In case of any of the above circumstances, the nominee of the independent director candidate shall disclose the specific circumstances, the reasons for still nominating the candidate, whether it has an impact on the standardized operation and corporate governance of the company and the countermeasures.

Article 10 candidates for independent directors can serve as independent directors in up to five domestic and foreign listed companies (including the company), and ensure to effectively perform the duties of independent directors in sufficient time and energy.

Article 11 the independent directors appointed by the company shall include at least one accounting professional.

The independent director candidate nominated as an accounting professional shall have rich accounting professional knowledge and experience and meet at least one of the following conditions:

(I) have the professional qualification of certified public accountant;

(II) having a senior professional title, associate professor or above, or a doctor’s degree in accounting, auditing or financial management;

(III) have senior professional titles in economic management, and have more than 5 years of full-time working experience in professional posts such as accounting, audit or financial management.

Chapter III nomination, filing, election and replacement of independent directors

Article 12 the board of directors, the board of supervisors and shareholders who individually or jointly hold more than 1% of the company’s shares may nominate candidates for independent directors, which shall be elected and decided by the general meeting of shareholders.

Article 13 the nominee of an independent director shall obtain the consent of the nominee before nomination.

Article 14 candidates for independent directors shall make a statement on whether they meet the requirements of relevant laws, administrative regulations, departmental rules, normative documents and the business rules of Shenzhen Stock Exchange on the qualification and independence of independent directors.

The nominee of independent directors shall carefully verify the qualifications of independent director candidates and whether there are circumstances affecting their independence, and make a statement on the verification results.

Article 15 the company shall submit the declaration of independent director nominees, the declaration of independent director candidates and the resume of independent director candidates to Shenzhen Stock Exchange at the latest when issuing the notice of the general meeting of shareholders on the election of independent directors, and disclose the relevant announcements.

Article 16 after being nominated, candidates for independent directors shall conduct self-examination on whether they are qualified for the post, and timely provide the company with a written description of whether they are qualified for the post and relevant qualification certificates.

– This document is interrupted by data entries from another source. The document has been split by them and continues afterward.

-- ==== Sys2Proof/Laws/Ops.lean ====
section
/-! SUPPORT. For each shared operation, what it does, said once: registers, keys, the program counter, the stack, register
blocks and the sprite blit. -/

namespace Sys2Proof.Machine

/-! ### Registers, keys, program counter -/

/-- A register read after a register write (R21). -/
theorem readV_writeV (s : State) (x y : Nibble) (b : Byte) :
    readV (writeV s x b) y = if x = y then b else readV s y := by
  simp only [readV, writeV, Vector.getElem_set, BitVec.toNat_inj]

@[simp] theorem readV_writeV_same (s : State) (x : Nibble) (b : Byte) : readV (writeV s x b) x = b := by
  simp [readV_writeV]

theorem readV_writeV_ne (s : State) {x y : Nibble} (h : x ≠ y) (b : Byte) : readV (writeV s x b) y = readV s y := by
  simp [readV_writeV, h]

/-- A register reads by the register file alone. -/
theorem readV_congr {s t : State} (h : t.v = s.v) (x : Nibble) : readV t x = readV s x := by
  simp [readV, h]

/-- A key read after a key write (R182). -/
theorem readKey_writeKey (s : State) (k l : Nibble) (b : Bool) :
    readKey (writeKey s k b) l = if k = l then b else readKey s l := by
  simp only [readKey, writeKey, Vector.getElem_set, BitVec.toNat_inj]

/-- Every write to PC is below 4096 (R23). -/
theorem pc_mod_lt (w : Word) : (w % 4096#16).toNat < 4096 := by
  simp only [BitVec.toNat_umod, BitVec.toNat_ofNat, Nat.reducePow, Nat.reduceMod]
  omega

/-- A 12-bit address is a PC value as it stands (R72). -/
theorem zextAddr_mod (nnn : Addr) : zextAddr nnn % 4096#16 = zextAddr nnn := by
  apply BitVec.eq_of_toNat_eq
  have := nnn.isLt
  simp only [zextAddr, BitVec.toNat_umod, BitVec.toNat_setWidth, BitVec.toNat_ofNat, Nat.reducePow, Nat.reduceMod]
  omega

/-- The advance undone: the address of the instruction itself (R84). -/
theorem advance_back {w : Word} (h : w.toNat < 4096) : ((w + 2#16) % 4096#16 - 2#16) % 4096#16 = w := by
  apply BitVec.eq_of_toNat_eq
  simp only [BitVec.toNat_umod, BitVec.toNat_sub, BitVec.toNat_add, BitVec.toNat_ofNat, Nat.reducePow, Nat.reduceMod]
  omega

/-- Fault entry after a step's own advance is the state before the step but for RUN and CAUSE (R84, R172). -/
theorem takeFault_advancePc {s : State} (h : s.pc.toNat < 4096) (c : Byte) :
    takeFault c (advancePc s) = { s with run := .faulted, cause := c } := by
  have e := advance_back h
  simp only [takeFault, advancePc, writePc] at e ⊢
  rw [e]

/-! ### The stack -/

/-- A push on a stack that is not full (R27). -/
theorem push_of_lt {s : State} (h : s.sp.val < 16) (a : Word) :
    push s a = some { s with sp := ⟨s.sp.val + 1, by omega⟩, stack := s.stack.set s.sp.val a } := by
  simp [push, h]

/-- A push on a full stack (R27). -/
theorem push_of_full {s : State} (h : s.sp.val = 16) (a : Word) : push s a = none := by
  simp [push, h]

/-- A pop from a stack that is not empty (R27). -/
theorem pop_of_pos {s : State} (h : 0 < s.sp.val) :
    pop s = some (s.stack[s.sp.val - 1]'(by omega), { s with sp := ⟨s.sp.val - 1, by omega⟩ }) := by
  simp [pop, h]

/-- A pop from an empty stack (R27). -/
theorem pop_of_empty {s : State} (h : s.sp.val = 0) : pop s = none := by
  simp [pop, h]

Article 17 the board of directors of the company shall, at the latest when issuing the notice of the general meeting of shareholders on the election of independent directors, submit the detailed information such as the occupation, educational background, professional qualification, detailed work experience and all part-time jobs of the candidates for independent directors to the website of Shenzhen stock exchange for publicity. The publicity period is three trading days. Independent director candidates and nominees shall check all relevant information disclosed or publicized by the company. If there are errors or omissions in the disclosed or publicized contents, they shall timely inform the company to make corrections. Article 18 during the publicity period, if any unit or individual has any objection to the qualification and independence of independent director candidates, they can feed back their opinions to Shenzhen Stock Exchange on the qualification of independent director candidates and the situation that may affect their independence through the channels provided by the website of Shenzhen Stock Exchange.

Article 19 If the candidate for independent director does not meet the requirements for the holding of the post or independence of independent director, if Shenzhen Stock Exchange raises an objection to the holding of the post and independence of the candidate for independent director, the company shall disclose the contents of the objection letter in time.

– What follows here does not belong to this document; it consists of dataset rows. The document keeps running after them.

-- ==== Sys2Proof/Tests/Slice0.lean ====
section
/-! SUPPORT. Tests, each on a small state and one step, with results taken from spec/95_test_vectors.md (the row's id in the
comment) or from the rule named; the smoke tests of WellFormed; and for every statement that has hypotheses a witness
that meets them. -/

namespace Sys2Proof.Tests

open Sys2Proof.Machine

/-! ### Helpers -/

/-- The state before a step of word `w` at 0x200. -/
def at200 (w : Word) (s : State := State.reset) : State :=
  writeBytes { s with pc := 0x200#16 } 0x200 (bytesOfWord w)

/-- What a step gives, looked at through `f`; none when it does not give a next state. -/
def afterStep {α : Type} (s : State) (f : State → α) : Option α :=
  match step s with
  | .next t    => some (f t)
  | .fault _   => none
  | .refused _ => none

/-- Reset with V1 and V2 set. -/
def v12 (a b : Byte) : State := writeV (writeV State.reset 1#4 a) 2#4 b

/-- Reset with VF set. -/
def vf (b : Byte) (s : State := State.reset) : State := writeV s regF b

/-! ### WellFormed: an ill-formed term for each check, refused -/

/-- R74's table has no two rows a word could match. -/
theorem test_table_well_formed : wellFormedTable opcodeTable = true := by decide

/-- A table with a second row inside an old one is refused. -/
theorem test_ambiguous_table_refused : wellFormedTable (⟨"X", 0xF00F#16, 0x6001#16⟩ :: opcodeTable) = false := by decide

/-- A row that fixes a bit outside its mask is refused. -/
theorem test_bad_row_refused : Row.wellFormed ⟨"X", 0xF000#16, 0x1001#16⟩ = false := by decide

/-- A word of each of R76's six spaces is refused (L2-F5, F7, F8, F9, F10, F11). -/
theorem test_unallocated_words_refused :
    ([0x00E1, 0x5121, 0x9121, 0x8128, 0xE19F, 0xF100] : List Word).all (fun w => !wellFormedWord w) = true := by decide

/-! ### Decoding: a word of every row, written out from its pattern in R74 -/

/-- Each pair is a word and what the decoder must read. -/
def decodesTo (ps : List (Nat × Instr)) : Bool := ps.all fun p => decodeTableWord 16 p.1 == some p.2

theorem test_decode_control :
    decodesTo [(0b0000000011101110, .ret), (0b0001001000110100, .jp 0x234), (0b0010001100000000, .call 0x300),
      (0b0011001101000010, .seVxKk 3 0x42), (0b0100001101000010, .sneVxKk 3 0x42), (0b0101000100100000, .seVxVy 1 2),
      (0b1001000100100000, .sneVxVy 1 2), (0b1011001100000000, .jpV0Nnn 0x300)] = true := by decide

theorem test_decode_alu :
    decodesTo [(0b0110101001000010, .ldVxKk 0xA 0x42), (0b0111000100000010, .addVxKk 1 2),
      (0b1000000100100000, .ldVxVy 1 2), (0b1000000100100001, .or 1 2), (0b1000000100100010, .and 1 2),
      (0b1000000100100011, .xor 1 2), (0b1000000100100100, .addVxVy 1 2), (0b1000000100100101, .sub 1 2)] = true := by
  decide

theorem test_decode_alu_rest :
    decodesTo [(0b1000000100100110, .shr 1 2), (0b1000000100100111, .subn 1 2), (0b1000000100101110, .shl 1 2),
      (0b1100000100001111, .rnd 1 0x0F), (0b1000111111110100, .addVxVy 0xF 0xF)] = true := by decide

theorem test_decode_display :
    decodesTo [(0b0000000011100000, .cls), (0b1101000100100101, .drw 1 2 5), (0b1101000100100000, .drw 1 2 0)] = true := by
  decide

theorem test_decode_keys_timers :
    decodesTo [(0b1110000110011110, .skp 1), (0b1110000110100001, .sknp 1), (0b1111001100000111, .ldVxDt 3),
      (0b1111001100001010, .ldVxK 3), (0b1111000100010101, .ldDtVx 1), (0b1111000100011000, .ldStVx 1)] = true := by
  decide

theorem test_decode_index_memory :
    decodesTo [(0b1010000100100011, .ldINnn 0x123), (0b1111000100011110, .addIVx 1), (0b1111000100101001, .ldFVx 1),
      (0b1111000100110011, .ldBVx 1), (0b1111001001010101, .ldMIVx 2), (0b1111001001100101, .ldVxMI 2)] = true := by decide

/-- A rejected word says which of R76's spaces it lies in. -/
theorem test_reject_names :
    decodeWord 0x0123#16 = .error (.unallocated0 0x0123#16) ∧ decodeWord 0x5121#16 = .error (.unallocated5 0x5121#16) ∧
      decodeWord 0x812F#16 = .error (.unallocated8 0x812F#16) ∧ decodeWord 0x9121#16 = .error (.unallocated9 0x9121#16) ∧
      decodeWord 0xE1A2#16 = .error (.unallocatedE 0xE1A2#16) ∧ decodeWord 0xF1FF#16 = .error (.unallocatedF 0xF1FF#16) :=
  ⟨rfl, rfl, rfl, rfl, rfl, rfl⟩

/-- Fewer than two bytes are no instruction (R70). -/
theorem test_truncated : decodeBytes [0x12#8] = .error .truncated := rfl

/-! ### The cycle -/

/-- L2-F1: big-endian fetch. -/
theorem test_fetch_big_endian : afterStep (at200 0x1234#16) (·.pc) = some 0x234#16 := by decide

/-- L2-F3: PC = 0xFFF fetches bytes 0xFFF and 0x000 (default FONT). -/
theorem test_fetch_wraps :
    afterStep (writeMem { State.reset with pc := 0xFFF#16 } 0xFFF 0x61#8) (fun t => (readV t 1#4, t.pc)) =
      some (0xF0#8, 0x001#16) := by decide

/-- L2-F5: an unallocated word only advances PC. -/
theorem test_unallocated_is_nop :
    step (at200 0x00E1#16) = .next { at200 0x00E1#16 with pc := 0x202#16 } := by rfl

/-- L2-F13: a latched fault is answered again. -/
theorem test_faulted_step :
    step { State.reset with run := .faulted, cause := 2#8 } = .fault (.latched 2#8) := rfl

/-- L2-R3: with nothing loaded the first step runs the font's first word, a no-op. -/
theorem test_reset_runs_font : step State.reset = .next { State.reset with pc := 0x002#16 } := rfl

/-! ### Control transfer -/

/-- L2-B6. -/
theorem test_ret :
    afterStep (at200 0x00EE#16 { State.reset with sp := 2, stack := (State.reset.stack.set 0 0x202#16).set 1 0x304#16 })
      (fun t => (t.pc, t.sp, t.stack[1])) = some (0x304#16, 1, 0x304#16) := by decide

/-- L2-B7: the fault of a RET on an empty stack is precise. -/
theorem test_ret_underflow :
    afterStep (at200 0x00EE#16) (fun t => (t.pc, t.sp, t.run, t.cause)) = some (0x200#16, 0, .faulted, 2#8) := by decide

/-- L2-B4: the 16th CALL succeeds. -/
theorem test_call_sixteenth :
    afterStep (at200 0x2300#16 { State.reset with sp := 15 }) (fun t => (t.pc, t.sp, t.stack[15])) =
      some (0x300#16, 16, 0x202#16) := by decide

/-- L2-B5: the 17th does not, and nothing but RUN and CAUSE changes. -/
theorem test_call_overflow :
    step (at200 0x2300#16 { State.reset with sp := 16 }) =
      .next { at200 0x2300#16 { State.reset with sp := 16 } with run := .faulted, cause := 1#8 } := rfl

/-- L2-B8 and L2-B10: a skip, and one that wraps. -/
theorem test_se_kk :
    afterStep (at200 0x3342#16 (writeV State.reset 3#4 0x42#8)) (·.pc) = some 0x204#16 ∧
      afterStep (placeWord { State.reset with pc := 0xFFE#16 } 0x3000#16) (·.pc) = some 0x002#16 := by decide

/-- L2-B9. -/
theorem test_sne_kk : afterStep (at200 0x4342#16 (writeV State.reset 3#4 0x42#8)) (·.pc) = some 0x202#16 := by decide

/-- R106's example, and R107's. -/
theorem test_se_sne_vy :
    afterStep (at200 0x5120#16 (v12 7 7)) (·.pc) = some 0x204#16 ∧
      afterStep (at200 0x9120#16 (v12 7 8)) (·.pc) = some 0x204#16 := by decide

/-- L2-B14. -/
theorem test_jp_v0 : afterStep (at200 0xBFFF#16 (writeV State.reset 0#4 0xFF#8)) (·.pc) = some 0x0FE#16 := by decide

/-! ### Loads and ALU -/

/-- L1-2. -/
theorem test_ld_kk : afterStep (at200 0x6A42#16) (fun t => (readV t 0xA#4, t.pc)) = some (0x42#8, 0x202#16) := by decide

/-- L2-A1: no flag. -/
theorem test_add_kk :
    afterStep (at200 0x7102#16 (vf 0x55 (v12 0xFF 0))) (fun t => (readV t 1#4, readV t regF)) = some (0x01#8, 0x55#8) := by
  decide

/-- R123's example. -/
theorem test_ld_vy : afterStep (at200 0x8120#16 (v12 5 9)) (readV · 1#4) = some 9#8 := by decide

/-- L2-A3 and the examples of R125 and R126. -/
theorem test_logic :
    afterStep (at200 0x8121#16 (vf 0x77 (v12 0xF0 0x0F))) (fun t => (readV t 1#4, readV t regF)) = some (0xFF#8, 0x77#8) ∧
      afterStep (at200 0x8122#16 (v12 0xF0 0x3C)) (readV · 1#4) = some 0x30#8 ∧
      afterStep (at200 0x8123#16 (v12 0xF0 0x3C)) (readV · 1#4) = some 0xCC#8 := by decide

/-- L1-3. -/
theorem test_add_carry :
    afterStep (at200 0x8124#16 (v12 0xFF 1)) (fun t => (readV t 1#4, readV t regF)) = some (0#8, 1#8) := by decide

/-- L2-A8: with x = F the result overwrites the carry. -/
theorem test_add_into_vf : afterStep (at200 0x8F24#16 (vf 0xFF (v12 0 1))) (readV · regF) = some 0#8 := by decide

/-- L2-A13: with x = F the subtraction reads the new flag. -/
theorem test_sub_into_vf : afterStep (at200 0x8F25#16 (vf 5 (v12 0 3))) (readV · regF) = some 0xFE#8 := by decide

/-- L2-A10 and L2-A14. -/
theorem test_sub :
    afterStep (at200 0x8125#16 (v12 5 5)) (fun t => (readV t 1#4, readV t regF)) = some (0#8, 0#8) ∧
      afterStep (at200 0x81F5#16 (vf 3 (v12 5 0))) (fun t => (readV t 1#4, readV t regF)) = some (4#8, 1#8) := by decide

/-- L2-A16 and L2-A18. -/
theorem test_shr :
    afterStep (at200 0x8126#16 (v12 1 0xAA)) (fun t => (readV t 1#4, readV t regF)) = some (0#8, 1#8) ∧
      afterStep (at200 0x8F26#16 (vf 3)) (readV · regF) = some 0#8 := by decide

/-- L2-A21 and L2-A23. -/
theorem test_subn :
    afterStep (at200 0x8127#16 (v12 0xFF 0)) (fun t => (readV t 1#4, readV t regF)) = some (1#8, 0#8) ∧
      afterStep (at200 0x81F7#16 (vf 5 (v12 2 0))) (fun t => (readV t 1#4, readV t regF)) = some (0xFF#8, 1#8) := by decide

/-- R131's example and L2-A26. -/
theorem test_shl :
    afterStep (at200 0x812E#16 (v12 0x81 0)) (fun t => (readV t 1#4, readV t regF)) = some (2#8, 1#8) ∧
      afterStep (at200 0x8F2E#16 (vf 0xC0)) (readV · regF) = some 2#8 := by decide

/-- L2-A28: `rand` given. -/
theorem test_rnd_with : readV (rndWith 0xAB#8 1#4 0x0F#8 State.reset) 1#4 = 0x0B#8 := by decide

/-- L2-A29: a mask of 0 gives 0 whatever the draw, and the draw is counted. -/
theorem test_rnd_masked (s : State) :
    ∃ t, exec (.rnd 1#4 0#8) s = .next t ∧ readV t 1#4 = 0#8 ∧ t.randDraws = s.randDraws + 1 :=
  ⟨_, rfl, by simp [rndWith], rfl⟩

When the general meeting of shareholders is held to elect independent directors, the board of directors shall explain whether the candidates for independent directors are objected by Shenzhen Stock Exchange. The company shall not submit the independent director candidates who raise objections from Shenzhen Stock Exchange to the general meeting of shareholders for election as independent directors. If the proposal has been submitted to the general meeting of shareholders for deliberation, the proposal shall be cancelled.

Article 20 if Shenzhen stock exchange is concerned about other situations of independent director candidates, the company shall disclose the contents of the letter of concern in a timely manner, and the nominees of independent directors shall disclose the reply to the letter of concern no later than two trading days before the date of the general meeting of shareholders, stating the specific circumstances of the matters of concern, whether the candidate is still recommended, and if it continues to be recommended, the specific reasons Whether it has an impact on the company’s standardized operation and corporate governance and countermeasures.

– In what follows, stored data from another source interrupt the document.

-- ==== Sys2Proof/Machine/Fetch.lean ====
section
/-! DEFINITION. Running what the caller presents: a fetched command or packet word, decoded and run, and the
caller's other actions. `run` runs an instruction. -/

namespace Sys2Proof.Machine

/-- R346: the fetched command or packet word, decoded and run. -/
def runFetch (c : Config) (run : Instr → State → Host.Outcome State Fault Refusal) (f : Fetch) (s : State) :
    Host.Outcome State Fault Refusal :=
  match decodeWith c f with
  | .ok i => run i s
  | .error why => .refused (refusalOf why)

/-- One of the caller's actions. -/
def runAction (c : Config) (run : Instr → State → Host.Outcome State Fault Refusal) (a : Action) (s : State) :
    Host.Outcome State Fault Refusal :=
  match a with
  | .fetch f => runFetch c run f s
  | .load words nIn => transportLoad c words nIn s
  | .hostWrite writes => hostRecord c writes s
  | .reset => .next (resetNow s)

/-- R346: the caller's next action, taken off its list; with none, nothing changes. -/
def runPending (c : Config) (run : Instr → State → Host.Outcome State Fault Refusal) (s : State) :
    Host.Outcome State Fault Refusal :=
  match s.pending with
  | [] => .next s
  | a :: rest => runAction c run a { s with pending := rest }

end Sys2Proof.Machine
end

When the company holds a general meeting of shareholders to elect independent directors, it shall explain whether the relevant information of independent director candidates is concerned by Shenzhen Stock Exchange and its specific circumstances.

Article 21 after the shareholders’ meeting deliberates and approves the proposal for the election of independent directors, the independent directors shall submit the written and electronic documents of the director’s statement and commitment to Shenzhen Stock Exchange within one month. If the appointment of an independent director needs to be approved by the relevant state departments in advance, he shall perform the obligations in the preceding paragraph from the date of approval.

Article 22 The term of office of independent directors is the same as that of other directors of the company. Upon expiration of the term of office, they can be re elected, but the term of re-election shall not exceed six years.

Independent directors may resign before the expiration of their term of office. When an independent director resigns, he shall submit a written resignation report to the board of directors to explain any situation related to his resignation or deemed necessary to attract the attention of shareholders and creditors of the company.

Article 23 If an independent director fails to attend the meeting of the board of directors in person for three consecutive times, the board of directors shall propose to the general meeting of shareholders for replacement.

Unless there is a situation that an independent director is not allowed to serve as a director or independent director according to the working system and relevant laws, regulations and normative documents, the independent director shall not be removed without reason before the expiration of his term of office. In case of early removal, the company shall explain the removal of the independent director. If the removed independent director believes that the reason for the removal of the company is improper, he may make a public statement.

Article 24 If an independent director of the company fails to meet the qualifications of an independent director as stipulated in the working system after taking office, he shall resign from the position of an independent director within 30 days from the date of such circumstances. If he fails to resign as required, the board of directors of the company shall start the decision-making process within 2 days and remove him from the post of independent director.

Article 25 If the proportion of independent directors in all members of the board of directors is less than one-third due to the resignation of independent directors, or there are no accounting professionals among independent directors, the independent directors who propose to resign shall continue to perform their duties until the date of the emergence of new independent directors. The company shall complete the by election of independent directors within 2 months from the date of resignation of independent directors.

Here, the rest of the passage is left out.